/-- Settles O4: the value each form queues is the exact one of the statement. -/
theorem absoluteAndPackedResults : Obligations.AbsoluteAndPackedResults := by
  refine ⟨fun o s hc => ?abs, fun o s hc => ?absLong, fun o s hc => ?add2, fun o s hc => ?sub2, fun o s hc => ?subc⟩
  case abs => exact issueWord_of_true hc (by rw [saturate_eq, absInt_eq_abs, State.srcX_eq, word])
  case absLong => exact issueLong_of_true hc (by rw [saturate_eq, absInt_eq_abs, State.srcLong_toInt])
  case add2 => exact issueWord_of_true hc (by rw [addHalves_eq_word, State.srcX_eq, State.src])
  case sub2 => exact issueWord_of_true hc (by rw [subHalves_eq_word, State.srcX_eq, State.src])
  case subc => exact issueWord_of_true hc (by rw [divideStep_eq_word, State.srcX_eq, State.src])

end Sys2Proof.Machine
end

section
/-! Address arithmetic by AMR (45_load_store.md R365, 10_state.md R34 to R36). -/

set_option Elab.async false

namespace Sys2Proof.Machine

open Sys2Proof.Claims

theorem issueOpen_of_some {c : Cond} {side : Side} {dst : Reg} {v : Option Word} {w : Word} {s : State}
    (hc : s.holds c = true) (hv : v = some w) : issueOpen c side dst v s = .next (queue s [lands side dst 0 w]) := by
  subst hv
  exact guarded_of_true _ hc

/-! Circular addressing. -/

/-- Bits k-1 to 0 of `r` below the other bits of `b`. -/
theorem merge_low_bits {k : Nat} (b r : Word) :
    (b &&& ~~~BitVec.ofNat 32 (2 ^ k - 1)) ||| (r &&& BitVec.ofNat 32 (2 ^ k - 1)) =
      BitVec.ofNat 32 (2 ^ k * (b.toNat / 2 ^ k) + r.toNat % 2 ^ k) := by
  rw [Nat.two_pow_add_eq_or_of_lt (Nat.mod_lt _ (Nat.two_pow_pos k))]
  apply BitVec.eq_of_getLsbD_eq
  intro i hi
  simp only [BitVec.getLsbD_or, BitVec.getLsbD_and, BitVec.getLsbD_not, BitVec.getLsbD_ofNat, Nat.testBit_or,
    Nat.testBit_two_pow_sub_one, Nat.testBit_two_pow_mul, Nat.testBit_div_two_pow, Nat.testBit_mod_two_pow]
  by_cases hik : i < k
  · simp [hi, hik, not_le.2 hik, BitVec.getLsbD]
  · simp [hi, hik, not_lt.1 hik, Nat.sub_add_cancel (not_lt.1 hik), BitVec.getLsbD]

/-- A block size divides 2^32, so the residue of a word is that of its exact value. -/
theorem word_toNat_mod {k : Nat} (hk : k ≤ 32) (v : Int) : ((word v).toNat % 2 ^ k : Nat) = v % (2 : Int) ^ k := by
  have hdvd : (2 : Int) ^ k ∣ 2 ^ 32 := pow_dvd_pow 2 hk
  rw [word, BitVec.toNat_ofInt, Int.natCast_emod, Int.toNat_of_nonneg (Int.emod_nonneg _ (by decide))]
  push_cast
  exact Int.emod_emod_of_dvd v hdvd

theorem circular_word (n : BitVec 5) (b : Word) (v : Int) :
    circular n b (word v) =
      word ((b.toNat : Int) / 2 ^ (n.toNat + 1) * 2 ^ (n.toNat + 1) + v % 2 ^ (n.toNat + 1)) := by
  have hk : n.toNat + 1 ≤ 32 := n.isLt
  rw [circular, merge_low_bits, ← word_natCast, ← word_toNat_mod hk]
  congr 1
  push_cast
  ring

/-! The block sizes and the address. -/

theorem amrBlock_toNat (amr : BitVec 26) :
    (amrBlock amr false).toNat = amr.toNat / 2 ^ 16 % 32 ∧ (amrBlock amr true).toNat = amr.toNat / 2 ^ 21 % 32 := by
  simp [amrBlock, BitVec.extractLsb'_toNat, Nat.shiftRight_eq_div_pow]

/-- Linear and circular addressing give the exact address (45_load_store.md R365), mode by mode. -/
theorem State.amrStep_of_defined {s : State} {side : Side} {r : Reg} {o : Word} {offset : Int} {subtract : Bool}
    (hm : addressMode s side r ≠ 3)
    (ho : (if subtract then s.reg ⟨side, r⟩ - o else s.reg ⟨side, r⟩ + o) =
      word ((s.reg ⟨side, r⟩).toNat + offset)) :
    s.amrStep ⟨side, r⟩ (s.reg ⟨side, r⟩) o subtract = some (word (address s side r offset)) := by
  obtain ⟨hfirst, hsecond⟩ := amrBlock_toNat s.amr
  rw [addressMode_eq] at hm
  unfold State.amrStep address
  dsimp only
  rw [ho, circular_word, circular_word, hfirst, hsecond, addressMode_eq]
  have hmodes : ∀ m : BitVec 2, m.toNat ≠ 3 → m = 0#2 ∨ m = 1#2 ∨ m = 2#2 := by decide
  rcases hmodes _ hm with h | h | h <;> rw [h] <;> rfl

/-! Scaled offsets. -/

theorem shiftLeft_eq_word (v : Word) (sh : Nat) : v <<< sh = word ((v.toNat * 2 ^ sh : Nat)) := by
  rw [word_natCast]
  apply BitVec.eq_of_toNat_eq
  rw [BitVec.toNat_shiftLeft, Nat.shiftLeft_eq, BitVec.toNat_ofNat]

theorem ucst_shiftLeft_eq_word (k : Cst5) (sh : Nat) : ucst k <<< sh = word ((k.toNat * 2 ^ sh : Nat)) := by
  rw [shiftLeft_eq_word, ucst, BitVec.toNat_setWidth_of_le (by decide)]

section
variable {s : State} {sh : Nat}

theorem State.addressReg_add {o : BinN Reg Reg Reg} (hm : addressMode s o.side o.src2 ≠ 3) :
    s.addressReg o sh false =
      some (word (address s o.side o.src2 (((s.reg ⟨o.side, o.src1⟩).toNat * 2 ^ sh : Nat)))) :=
  State.amrStep_of_defined hm (add_eq_ofInt (word_toNat _).symm (shiftLeft_eq_word ..))

theorem State.addressReg_sub {o : BinN Reg Reg Reg} (hm : addressMode s o.side o.src2 ≠ 3) :
    s.addressReg o sh true =
      some (word (address s o.side o.src2 (-((s.reg ⟨o.side, o.src1⟩).toNat * 2 ^ sh : Nat)))) :=
  State.amrStep_of_defined hm (sub_eq_ofInt (word_toNat _).symm (shiftLeft_eq_word ..))

theorem State.addressCst_add {o : BinN Cst5 Reg Reg} (hm : addressMode s o.side o.src2 ≠ 3) :
    s.addressCst o sh false = some (word (address s o.side o.src2 ((o.src1.toNat * 2 ^ sh : Nat)))) :=
  State.amrStep_of_defined hm (add_eq_ofInt (word_toNat _).symm (ucst_shiftLeft_eq_word ..))

theorem State.addressCst_sub {o : BinN Cst5 Reg Reg} (hm : addressMode s o.side o.src2 ≠ 3) :
    s.addressCst o sh true = some (word (address s o.side o.src2 (-(o.src1.toNat * 2 ^ sh : Nat)))) :=
  State.amrStep_of_defined hm (sub_eq_ofInt (word_toNat _).symm (ucst_shiftLeft_eq_word ..))

end

/-- Settles O5: each form computes its result by `State.amrStep`, which the AMR mode of the base defines. -/
theorem addressArithmetic : Obligations.AddressArithmetic := by
  refine ⟨fun o s hc hm => ?addab, fun o s hc hm => ?addabC, fun o s hc hm => ?addah, fun o s hc hm => ?addahC,
    fun o s hc hm => ?addaw, fun o s hc hm => ?addawC, fun o s hc hm => ?addad, fun o s hc hm => ?addadC,
    fun o s hc hm => ?subab, fun o s hc hm => ?subabC, fun o s hc hm => ?subah, fun o s hc hm => ?subahC,
    fun o s hc hm => ?subaw, fun o s hc hm => ?subawC⟩
  case addab | addah | addaw | addad => exact issueOpen_of_some hc (State.addressReg_add hm)
  case addabC | addahC | addawC | addadC => exact issueOpen_of_some hc (State.addressCst_add hm)
  case subab | subah | subaw => exact issueOpen_of_some hc (State.addressReg_sub hm)
  case subabC | subahC | subawC => exact issueOpen_of_some hc (State.addressCst_sub hm)

end Sys2Proof.Machine
end

section
/-! Bitwise logic and shifts (42_logic_shift_bitfield.md R261 to R267). -/

set_option Elab.async false

namespace Sys2Proof.Machine

open Sys2Proof.Claims

/-! Shifts as exact integers. -/

theorem shiftCount_eq (v : Word) : shiftCount v = count v := by
  simp [shiftCount, count, BitVec.extractLsb'_toNat]

section
variable {n : Nat} {v : BitVec n}

theorem shiftLeft_eq_ofInt {x : Int} (sh : Nat) (hv : v = BitVec.ofInt n x) :
    v <<< sh = BitVec.ofInt n (x * 2 ^ sh) := by
  have hpow : BitVec.twoPow n sh = BitVec.ofInt n (2 ^ sh : Nat) := by
    rw [BitVec.ofInt_natCast]
    exact BitVec.eq_of_toNat_eq (by rw [BitVec.toNat_twoPow, BitVec.toNat_ofNat])
  rw [hv, BitVec.shiftLeft_eq_mul_twoPow, BitVec.ofInt_mul, hpow]
  push_cast
  rfl

theorem sshiftRight_eq_ofInt {x : Int} (sh : Nat) (hv : v.toInt = x) :
    v.sshiftRight sh = BitVec.ofInt n (x / 2 ^ sh) := by
  rw [BitVec.sshiftRight, hv, Int.shiftRight_eq_div_pow]
  rfl

theorem ushiftRight_eq_ofInt {m : Nat} (sh : Nat) (hv : v.toNat = m) :
    v >>> sh = BitVec.ofInt n ((m : Int) / 2 ^ sh) := by
  have hcast : (m : Int) / 2 ^ sh = ((m / 2 ^ sh : Nat) : Int) := by push_cast; rfl
  rw [hcast, BitVec.ofInt_natCast, ← Nat.shiftRight_eq_div_pow, ← hv, ← BitVec.toNat_ushiftRight,
    BitVec.ofNat_toNat, BitVec.setWidth_eq]

end

/-! Issuing a bitwise result. -/

/-- An instruction that queues an operation `f` of two words does so bit by bit, as the operation `g` of bits does. -/
theorem issueWord_bitwise {c : Cond} {side : Side} {dst : Reg} {s : State} {f : Word → Word → Word}
    {g : Bool → Bool → Bool} (hf : ∀ (a b : Word) (k : Nat), (f a b).getLsbD k = g (a.getLsbD k) (b.getLsbD k))
    (a : Word) (x : Bool) (r : Reg) (hc : s.holds c = true) :
    ∃ v, issueWord c side dst 0 (f a (s.srcX side x r)) s = .next (queue s [lands side dst 0 v]) ∧
      ∀ k < 32, v.getLsbD k = g (a.getLsbD k) ((s.reg ⟨cross side x, r⟩).getLsbD k) :=
  ⟨_, issueWord_of_true hc (by rw [State.srcX_eq]), fun k _ => hf a _ k⟩

/-- Settles O6: a logical operation acts on each bit by itself, and a shift multiplies or divides the exact value of its
source by a power of two. -/
theorem logicAndShiftResults : Obligations.LogicAndShiftResults := by
  have hand : ∀ (a b : Word) (k : Nat), (a &&& b).getLsbD k = (a.getLsbD k && b.getLsbD k) :=
    fun _ _ _ => BitVec.getLsbD_and
  have hor : ∀ (a b : Word) (k : Nat), (a ||| b).getLsbD k = (a.getLsbD k || b.getLsbD k) :=
    fun _ _ _ => BitVec.getLsbD_or
  have hxor : ∀ (a b : Word) (k : Nat), (a ^^^ b).getLsbD k = xor (a.getLsbD k) (b.getLsbD k) :=
    fun _ _ _ => BitVec.getLsbD_xor
  unfold Obligations.LogicAndShiftResults
  simp only [← shiftCount_eq]
  refine ⟨fun o s hc => ?andL, fun o s hc => ?andLC, fun o s hc => ?andS, fun o s hc => ?andSC, fun o s hc => ?orL,
    fun o s hc => ?orLC, fun o s hc => ?orS, fun o s hc => ?orSC, fun o s hc => ?xorL, fun o s hc => ?xorLC,
    fun o s hc => ?xorS, fun o s hc => ?xorSC, fun o s hc => ?shl, fun o s hc => ?shlLong, fun o s hc => ?shlWide,
    fun o s hc => ?shlC, fun o s hc => ?shlLongC, fun o s hc => ?shlWideC, fun o s hc => ?shr,
    fun o s hc => ?shrLong, fun o s hc => ?shrC, fun o s hc => ?shrLongC, fun o s hc => ?shru,
    fun o s hc => ?shruLong, fun o s hc => ?shruC, fun o s hc => ?shruLongC⟩
  case andL | andS => exact issueWord_bitwise hand (s.src o.side o.src1) o.x o.src2 hc
  case andLC | andSC => exact issueWord_bitwise hand (scst o.src1) o.x o.src2 hc
  case orL | orS => exact issueWord_bitwise hor (s.src o.side o.src1) o.x o.src2 hc
  case orLC | orSC => exact issueWord_bitwise hor (scst o.src1) o.x o.src2 hc
  case xorL | xorS => exact issueWord_bitwise hxor (s.src o.side o.src1) o.x o.src2 hc
  case xorLC | xorSC => exact issueWord_bitwise hxor (scst o.src1) o.x o.src2 hc
  case shl | shlC => exact issueWord_of_true hc (shiftLeft_eq_ofInt _ (s.srcX_eq_ofInt ..))
  case shlLong | shlLongC => exact issueLong_of_true hc (shiftLeft_eq_ofInt _ (s.srcLong_eq ..))
  case shlWide | shlWideC => exact issueLong_of_true hc (shiftLeft_eq_ofInt _ (s.srcX_setWidth ..))
  case shr | shrC => exact issueWord_of_true hc (sshiftRight_eq_ofInt _ (congrArg _ (s.srcX_eq ..)))
  case shrLong | shrLongC => exact issueLong_of_true hc (sshiftRight_eq_ofInt _ (s.srcLong_toInt ..))
  case shru | shruC => exact issueWord_of_true hc (ushiftRight_eq_ofInt _ (congrArg _ (s.srcX_eq ..)))
  case shruLong | shruLongC => exact issueLong_of_true hc (ushiftRight_eq_ofInt _ (s.srcLong_toNat ..))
_ _ _ _ _
• _Exercise objective_: Reproduce the listing from the "case shl | shlC" line onward, verbatim.

• _Worked solution_:
  case shl | shlC => exact issueWord_of_true hc (shiftLeft_eq_ofInt _ (s.srcX_eq_ofInt ..))
  case shlLong | shlLongC => exact issueLong_of_true hc (shiftLeft_eq_ofInt _ (s.srcLong_eq ..))
  case shlWide | shlWideC => exact issueLong_of_true hc (shiftLeft_eq_ofInt _ (s.srcX_setWidth ..))
  case shr | shrC => exact issueWord_of_true hc (sshiftRight_eq_ofInt _ (congrArg _ (s.srcX_eq ..)))
  case shrLong | shrLongC => exact issueLong_of_true hc (sshiftRight_eq_ofInt _ (s.srcLong_toInt ..))
  case shru | shruC => exact issueWord_of_true hc (ushiftRight_eq_ofInt _ (congrArg _ (s.srcX_eq ..)))
  case shruLong | shruLongC => exact issueLong_of_true hc (ushiftRight_eq_ofInt _ (s.srcLong_toNat ..))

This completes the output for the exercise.